Formato: Online Artículo Texto
Lenguaje:English
Publicado: MDPI 2023
Materias:
Acceso en línea:https://www.ncbi.nlm.nih.gov/pmc/articles/PMC10419699/
https://www.ncbi.nlm.nih.gov/pubmed/37570199
http://dx.doi.org/10.3390/ma16155494
Descripción
Sumario:Titanium dioxide (TiO(2)) in the form of thin films has attracted enormous attention for photocatalysis. It combines the fundamental properties of TiO(2) as a large bandgap semiconductor with the advantage of thin films, making it competitive with TiO(2) powders for recycling and maintenance in photocatalytic applications. There are many aspects affecting the photocatalytic performance of thin film structures, such as the nanocrystalline size, surface morphology, and phase composition. However, the quantification of each influencing aspect needs to be better studied and correlated. Here, we prepared a series of TiO(2) thin films using a sol-gel process and spin-coated on p-type, (100)-oriented silicon substrates with a native oxide layer. The as-deposited TiO(2) thin films were then annealed at different temperatures from 400 °C to 800 °C for 3 h in an ambient atmosphere. This sample synthesis provided systemic parameter variation regarding the aspects mentioned above. To characterize thin films, several techniques were used. Spectroscopic ellipsometry (SE) was employed for the investigation of the film thickness and the optical properties. The results revealed that an increasing annealing temperature reduced the film thickness with an increase in the refractive index. Atomic force microscopy (AFM) was utilized to examine the surface morphology, revealing an increased surface roughness and grain sizes. X-ray diffractometry (XRD) and UV-Raman spectroscopy were used to study the phase composition and crystallite size.
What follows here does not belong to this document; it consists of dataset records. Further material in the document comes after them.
-- ==== Sys2Proof/Laws/Memory.lean ====
section
/-! SUPPORT. The memory: what a read gives after a write, and that every memory operation keeps the canonical form. -/

namespace Sys2Proof.Machine

/-- An entry above the wanted index ends the search. -/
theorem Memory.read_of_lt (k n : Nat) (v : Byte) (m : Memory) (h : n < k) :
    Memory.read ((k, v) :: m) n = unwrittenByte := by
  simp [Memory.read, h]

/-- Entries at or below `lo` do not matter to a read above `lo`. -/
theorem Memory.read_dropWhile (m : Memory) (lo n : Nat) (h : lo < n) :
    Memory.read (m.dropWhile (fun e => decide (e.1 ≤ lo))) n = Memory.read m n := by
  induction m with
  | nil => rfl
  | cons e m ih =>
    obtain ⟨k, v⟩ := e
    by_cases hk : k ≤ lo
    · have h1 : ¬ n < k := by omega
      have h2 : ¬ n = k := by omega
      simpa [List.dropWhile_cons, hk, Memory.read, h1, h2] using ih
    · simp [hk]

/-- After the entries at or below `lo` are gone, every cell at or below `lo` reads as unwritten. -/
theorem Memory.read_dropWhile_le (m : Memory) (lo n : Nat) (h : n ≤ lo) :
    Memory.read (m.dropWhile (fun e => decide (e.1 ≤ lo))) n = unwrittenByte := by
  induction m with
  | nil => rfl
  | cons e m ih =>
    obtain ⟨k, v⟩ := e
    by_cases hk : k ≤ lo
    · simpa [List.dropWhile_cons, hk] using ih
    · have h1 : n < k := by omega
      simp [hk, Memory.read, h1]

/-- Read after write, for EVERY list: the written cell reads the value, every other cell reads as before. -/
theorem Memory.read_write (m : Memory) (n : Nat) (v : Byte) (j : Nat) :
    (m.write n v).read j = if j = n then v else m.read j := by
  induction m with
  | nil =>
    by_cases hv : v = unwrittenByte
    · simp [Memory.write, Memory.read, hv]
    · by_cases hj : j = n
      · simp [Memory.write, Memory.read, hv, hj]
      · simp [Memory.write, Memory.read, hv, hj]
  | cons e m ih =>
    obtain ⟨k, w⟩ := e
    rcases Nat.lt_trichotomy n k with h | h | h
    · by_cases hv : v = unwrittenByte
      · by_cases hj : j = n
        · simp [Memory.write, Memory.read, h, hv, hj]
        · simp [Memory.write, h, hv, hj]
      · by_cases hj : j = n
        · simp [Memory.write, Memory.read, h, hv, hj]
        · by_cases hlt : j < n
          · have h1 : j < k := by omega
            simp [Memory.write, Memory.read, h, hv, hj, hlt, h1]
          · simp [Memory.write, Memory.read, h, hv, hj, hlt]
    · subst h
      by_cases hv : v = unwrittenByte
      · rcases Nat.lt_trichotomy j n with hj | hj | hj
        · have h1 : ¬ j = n := by omega
          simp [Memory.write, Memory.read, hv, hj, h1, Memory.read_dropWhile_le m n j (by omega)]
        · simp [Memory.write, hv, hj, Memory.read_dropWhile_le m n n (Nat.le_refl n)]
        · have h1 : ¬ j = n := by omega
          have h2 : ¬ j < n := by omega
          simp [Memory.write, Memory.read, hv, h1, h2, Memory.read_dropWhile m n j hj]
      · by_cases hj : j = n
        · simp [Memory.write, Memory.read, hv, hj]
        · simp [Memory.write, Memory.read, hv, hj]
    · have h1 : ¬ n < k := by omega
      have h2 : ¬ n = k := by omega
      by_cases hjk : j < k
      · have h3 : ¬ j = n := by omega
        simp [Memory.write, Memory.read, h1, h2, hjk, h3]
      · by_cases hj : j = k
        · have h3 : ¬ k = n := by omega
          simp [Memory.write, Memory.read, h1, h2, hj, h3]
        · simp [Memory.write, Memory.read, h1, h2, hjk, hj, ih]

/-- A lower bound may be lowered. -/
theorem Memory.wfFrom_mono (m : Memory) (lo hi : Nat) (h : lo ≤ hi) (hm : Memory.wfFrom hi m = true) :
    Memory.wfFrom lo m = true := by
  cases m with
  | nil => rfl
  | cons e m =>
    obtain ⟨k, v⟩ := e
    simp only [Memory.wfFrom, Bool.and_eq_true, decide_eq_true_eq] at hm ⊢
    exact ⟨⟨⟨by omega, hm.1.1.2⟩, hm.1.2⟩, hm.2⟩

/-- In canonical form, dropping the entries at or below `lo` keeps the form. -/
theorem Memory.wfFrom_dropWhile (m : Memory) (lo n : Nat) (hm : Memory.wfFrom lo m = true) :
    Memory.wfFrom lo (m.dropWhile (fun e => decide (e.1 ≤ n))) = true := by
  induction m generalizing lo with
  | nil => rfl
  | cons e m ih =>
    obtain ⟨k, v⟩ := e
    by_cases hk : k ≤ n
    · simp only [Memory.wfFrom, Bool.and_eq_true, decide_eq_true_eq] at hm
      simpa [List.dropWhile_cons, hk] using ih lo (Memory.wfFrom_mono m lo (k + 1) (by omega) hm.2)
    · simpa [List.dropWhile_cons, hk] using hm

/-- A write to one of the 65,536 cells keeps the canonical form. -/
theorem Memory.wfFrom_write (m : Memory) (lo n : Nat) (v : Byte) (hlo : lo ≤ n) (hn : n < 65536)
    (hm : Memory.wfFrom lo m = true) : Memory.wfFrom lo (m.write n v) = true := by
  induction m generalizing lo with
  | nil =>
    by_cases hv : v = unwrittenByte
    · simp [Memory.write, Memory.wfFrom, hv]
    · simp [Memory.write, Memory.wfFrom, hv, hlo, hn]
  | cons e m ih =>
    obtain ⟨k, w⟩ := e
    have hm' := hm
    simp only [Memory.wfFrom, Bool.and_eq_true, decide_eq_true_eq] at hm'
    obtain ⟨⟨⟨h1, h2⟩, h3⟩, h4⟩ := hm'
    rcases Nat.lt_trichotomy n k with h | h | h
    · by_cases hv : v = unwrittenByte
      · simpa [Memory.write, h, hv] using hm
      · have h5 : n + 1 ≤ k := by omega
        simp [Memory.write, Memory.wfFrom, h, hv, hlo, hn, h2, h3, h4, h5]
    · subst h
      by_cases hv : v = unwrittenByte
      · simpa [Memory.write, hv] using
          Memory.wfFrom_dropWhile m lo n (Memory.wfFrom_mono m lo (n + 1) (by omega) h4)
      · simp [Memory.write, Memory.wfFrom, hv, hlo, hn, h4]
    · have h5 : ¬ n < k := by omega
      have h6 : ¬ n = k := by omega
      simp [Memory.write, Memory.wfFrom, h5, h6, h1, h2, h3, ih (k + 1) (by omega) h4]

/-- The index of a cell is one of the 65,536. -/
theorem cellIndex_lt (p a : Byte) : cellIndex p a < 65536 := by
  have hp := p.isLt
  have ha := a.isLt
  unfold cellIndex
  omega

/-- Different cells have different indices (20_memory.md R40). -/
theorem cellIndex_inj (p a q b : Byte) : cellIndex p a = cellIndex q b ↔ p = q ∧ a = b := by
  have hp := p.isLt
  have ha := a.isLt
  have hq := q.isLt
  have hb := b.isLt
  constructor
  · intro h
    unfold cellIndex at h
    exact ⟨BitVec.eq_of_toNat_eq (by omega), BitVec.eq_of_toNat_eq (by omega)⟩
  · rintro ⟨rfl, rfl⟩
    rfl

/-- Every memory write keeps the canonical form. -/
theorem State.memWrite_wf (s : State) (p a v : Byte) (h : s.mem.wf = true) : (s.memWrite p a v).mem.wf = true :=
  Memory.wfFrom_write s.mem 0 (cellIndex p a) v (Nat.zero_le _) (cellIndex_lt p a) h

/-- The reset memory has the canonical form. -/
theorem State.reset_mem_wf : State.reset.mem.wf = true := rfl

/-- Read after write of a cell: the written cell reads the value, every other cell reads as before. -/
theorem State.memRead_memWrite (s : State) (p a v q b : Byte) :
    (s.memWrite p a v).memRead q b = if q = p ∧ b = a then v else s.memRead q b := by
  simp only [State.memRead, State.memWrite, Memory.read_write, cellIndex_inj]

/-- The written cell reads the value. -/
@[simp] theorem State.memRead_memWrite_same (s : State) (p a v : Byte) : (s.memWrite p a v).memRead p a = v := by
  simp [State.memRead_memWrite]

end Sys2Proof.Machine
end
The annealing process initially led to the formation of pure anatase, followed by a transformation from anatase to rutile as the annealing temperature increased. An overall enhancement in crystallinity was also observed. The photocatalytic properties of the thin films were tested using the photocatalytic decomposition of acetone gas in a home-built solid (photocatalyst)–gas (reactant) reactor. The composition of the gas mixture in the reaction chamber was monitored using in situ Fourier transform infrared spectroscopy. Finally, all of the structural and spectroscopic characteristics of the TiO(2) thin films were quantified and correlated with their photocatalytic properties using a correlation matrix. This provided a good overview of which film properties affect the photocatalytic efficiency the most.